In [1]:
import os, json, re
from datetime import datetime
import torch
from transformers import AutoTokenizer, AutoModelForCausalLM
import matplotlib.pyplot as plt
from collections import Counter
import numpy as np
import random
import matplotlib  # for colormap access

# =========================
# 全局超参（可按需调整）
# =========================
MODEL_PATHS = [
        "/root/autodl-tmp/llama",
        "/root/autodl-tmp/Mistral",
        "/root/autodl-tmp/AceMath",
        "/root/autodl-tmp/Qwen2.5-Math-7B",
        "/root/autodl-tmp/Qwen2.5-7B-Instruct"
    ]
OUTPUT_ROOT_DIR = "./logit_lens_results"

NUM_DATASET_SAMPLES = 1000       # 每次实验的算术题数量
NUM_REPETITIONS = 5              # 重复实验次数
BASE_SEED = 42                   # 基础随机种子（每次重复+1）

# 生成相关
MAX_INPUT_LENGTH = 512
MAX_NEW_TOKENS = 1
DO_SAMPLE = False

# 可视化相关
DISPLAY_LAST_N_LAYERS = 10
FIGSIZE = (12, 7)

# =========================
# 工具函数
# =========================
def set_seeds(seed_value):
    random.seed(seed_value)
    np.random.seed(seed_value)
    torch.manual_seed(seed_value)
    if torch.cuda.is_available():
        torch.cuda.manual_seed_all(seed_value)

def sanitize_name(s: str) -> str:
    # 把 HuggingFace id 或路径名转成安全目录名
    s = s.strip().strip("/\\")
    s = os.path.basename(s) or s
    s = s.replace("/", "__").replace("\\", "__")
    return re.sub(r"[^A-Za-z0-9._\-+=@]", "_", s)

def ensure_dir(p: str):
    os.makedirs(p, exist_ok=True)

def generate_addition_problem():
    """
    生成两个三位数的加法题，且和仍为三位数。
    形如：'Calculate: X + Y = '
    """
    x = random.randint(100, 899)
    y_lower_bound = 100
    y_upper_bound = 999 - x
    if y_upper_bound < y_lower_bound:
        return None
    y = random.randint(y_lower_bound, y_upper_bound)
    return f"Calculate: {x} + {y} = "

# =========================
# Matplotlib 全局风格
# =========================
plt.rcParams.update({
    'font.size': 10,
    'font.family': 'serif',
    'font.sans-serif': ['Arial'],
    'axes.labelsize': 12,
    'axes.titlesize': 14,
    'xtick.labelsize': 10,
    'ytick.labelsize': 10,
    'legend.fontsize': 16,
    'lines.linewidth': 1.8,
    'lines.markersize': 6,
    'axes.grid': True,
    'grid.alpha': 0.5,
    'grid.linestyle': ':',
    'savefig.dpi': 300,
    'savefig.format': 'pdf',
    'savefig.bbox': 'tight',
})
try:
    colors_cmap = matplotlib.colormaps.get_cmap('tab10')
except AttributeError:
    colors_cmap = plt.cm.get_cmap('tab10')
bar_plot_color = colors_cmap(0)

# =========================
# 单次实验（对一个模型的一次重复）
# =========================
def run_single_experiment(current_seed, model_obj, tokenizer_obj, device_obj, num_samples, num_total_layers):
    set_seeds(current_seed)
    print(f"\n--- Running Experiment with Seed: {current_seed} ---")

    # 1) 生成题目
    prompts, attempts = [], 0
    max_attempts = num_samples * 2
    while len(prompts) < num_samples and attempts < max_attempts:
        problem = generate_addition_problem()
        if problem:
            prompts.append(problem)
        attempts += 1
    if not prompts:
        print("Error: No prompts were generated for this run.
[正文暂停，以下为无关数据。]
-- ==== Sys2Proof/Syntax.lean ====
section
/-!
DEFINITION. Sys2Proof/Syntax.lean: the commands of the Rolkar 6448 block, one constructor of `Instr` per row of the
table of operations and events, and the types of their operands. A command is something that comes to the block from
outside (a register access, a mailbox doorbell, a frame, an edge) or an instant the block itself reaches (a window's
end, a firing); it carries the data that the instant brings with it.
-/
namespace Sys2Proof

/-- R16, R63: a CAN channel CC0 to CC47. -/
abbrev Chan := Fin 48
/-- R213: a physical port, p = 0–7 FP0–FP7, 8–23 AP0–AP15, 24 SP. -/
abbrev Port := Fin 25
/-- R352: a mailbox, 0–7 H0–H7, 8 service, 9 buddy. -/
abbrev Mbx := Fin 10
/-- R256, R293: a page of the table command interface or of the job interface, one for each compartment. -/
abbrev Page := Fin 16

/-- R378: who makes a register access. -/
inductive Requester where
  | host
  | supervisor
  | mailbox (m : Mbx)
  | loader
  deriving DecidableEq, Repr

/-- R66, R84: the frame formats of a CAN channel. -/
inductive CanFmt where
  | classical
  | fd
  | xl
  deriving DecidableEq, Repr

/-- R68: the CAN XL header fields that travel with a payload. -/
structure XlHdr where
  sdt  : Byte
  vcid : Byte
  sec  : Bool
  af   : Word
  deriving DecidableEq, Repr

/-- R35, R65: a CAN frame as it stands at its decision point. -/
structure CanFrame where
  fmt  : CanFmt
  ide  : Bool
  ident : BitVec 29
  rtr  : Bool
  brs  : Bool
  esi  : Bool
  hdr  : XlHdr
  data : List Byte
  deriving DecidableEq, Repr

/-- R50: the error types, with the two kinds of bit error that LEC tells apart. -/
inductive CanErr where
  | stuff
  | form
  | ack
  | bitRecessive
  | bitDominant
  | crc
  deriving DecidableEq, Repr

/-- CANnn_LEC PHASE: the phase of the frame in which an error was seen. -/
inductive CanPhase where
  | nominal
  | fdData
  | xlData
  deriving DecidableEq, Repr

/-- R48: the values of the two error counters after an event. Where ISO 11898-1 leaves one value only, the model computes it; the event carries
the choice where the standard's rules look at more than the event shows (log 8). -/
structure ErrCnt where
  tec : BitVec 9
  rec' : BitVec 8
  deriving DecidableEq, Repr

/-- R97: an object of the forerunner aperture, a base identifier or an extended buffer. -/
inductive ApObj where
  | base (i : BitVec 11)
  | ext (k : Fin 64)
  deriving DecidableEq, Repr

/-- R215: the two switch planes. -/
inductive Plane where
  | a
  | b
  deriving DecidableEq, Repr

/-- R201, R203: how the FCS of a received frame stands. -/
inductive FcsKind where
  | good
  | stomped
  | bad
  deriving DecidableEq, Repr

/-- R201: an Ethernet frame as the PCS delivers it: the bytes from the destination address up to the FCS, which is not
among them, whether a code error was met, and how the FCS stands. -/
structure RxFrame where
  bytes   : List Byte
  codeErr : Bool
  fcs     : FcsKind
  deriving DecidableEq, Repr

/-- R389: a copy of a triplicated field found to hold a value of its own (a memory upset met by the scrubber). -/
structure Upset where
  field : Fin 5
  index : Nat
  copy  : Fin 3
  value : Word
  deriving DecidableEq, Repr

/-- R398, R401: the clock sources that are judged. -/
inductive ClkSrc where
  | crystal
  | oscillator
  | serdesRef
  deriving DecidableEq, Repr

/-- R430: the blocks that are reset singly. -/
inductive ResetBlk where
  | can (n : Chan)
  | eth (p : Port)
  | switch
  | cipher (e : Fin 4)
  | supervisor
  deriving DecidableEq, Repr

/-- R489: an ECC event found by an access or by the scrubber: a device memory address, or an on-die array. -/
inductive MemErr where
  | dramCorrected (addr : Word)
  | dramUncorrectable (addr : Word)
  | cacheLine (gsid : BitVec 25)
  | sramCorrected (array : Nat) (index : Nat)
  | sramUncorrectable (array : Nat) (index : Nat)
  deriving DecidableEq, Repr

/-- R451: a record of the buddy lanes. -/
structure BudRec where
  lane    : Fin 2
  ty      : Byte
  seq     : Word
  stamp   : BitVec 64
  claim   : Option (BitVec 32)
  payload : List Byte
  crcOk   : Bool
  deriving DecidableEq, Repr

/-- R462: how a self-diagnosis ended on each unit. -/
inductive DiagOutcome where
  | bothPass
  | ownFails
  | partnerFails
  | bothFail
  deriving DecidableEq, Repr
Skipping.")
        return [-1] * num_samples, [], [], num_samples
    if len(prompts) < num_samples:
        print(f"Warning: Only generated {len(prompts)} prompts out of {num_samples} requested for seed {current_seed}.")

    # 2) 预测下一个 token（模型自己的下一步）
    generation_inputs = tokenizer_obj(prompts, return_tensors="pt", padding=True, truncation=True, max_length=MAX_INPUT_LENGTH).to(device_obj)
    with torch.no_grad():
        generated_outputs = model_obj.generate(
            input_ids=generation_inputs["input_ids"],
            attention_mask=generation_inputs["attention_mask"],
            max_new_tokens=MAX_NEW_TOKENS,
            do_sample=DO_SAMPLE,
            pad_token_id=tokenizer_obj.pad_token_id
        )

    original_input_lengths = generation_inputs["input_ids"].shape[1]
    target_token_ids = generated_outputs[:, original_input_lengths:].squeeze(-1)
    target_token_strs = [tokenizer_obj.decode(token_id, skip_special_tokens=True) for token_id in target_token_ids]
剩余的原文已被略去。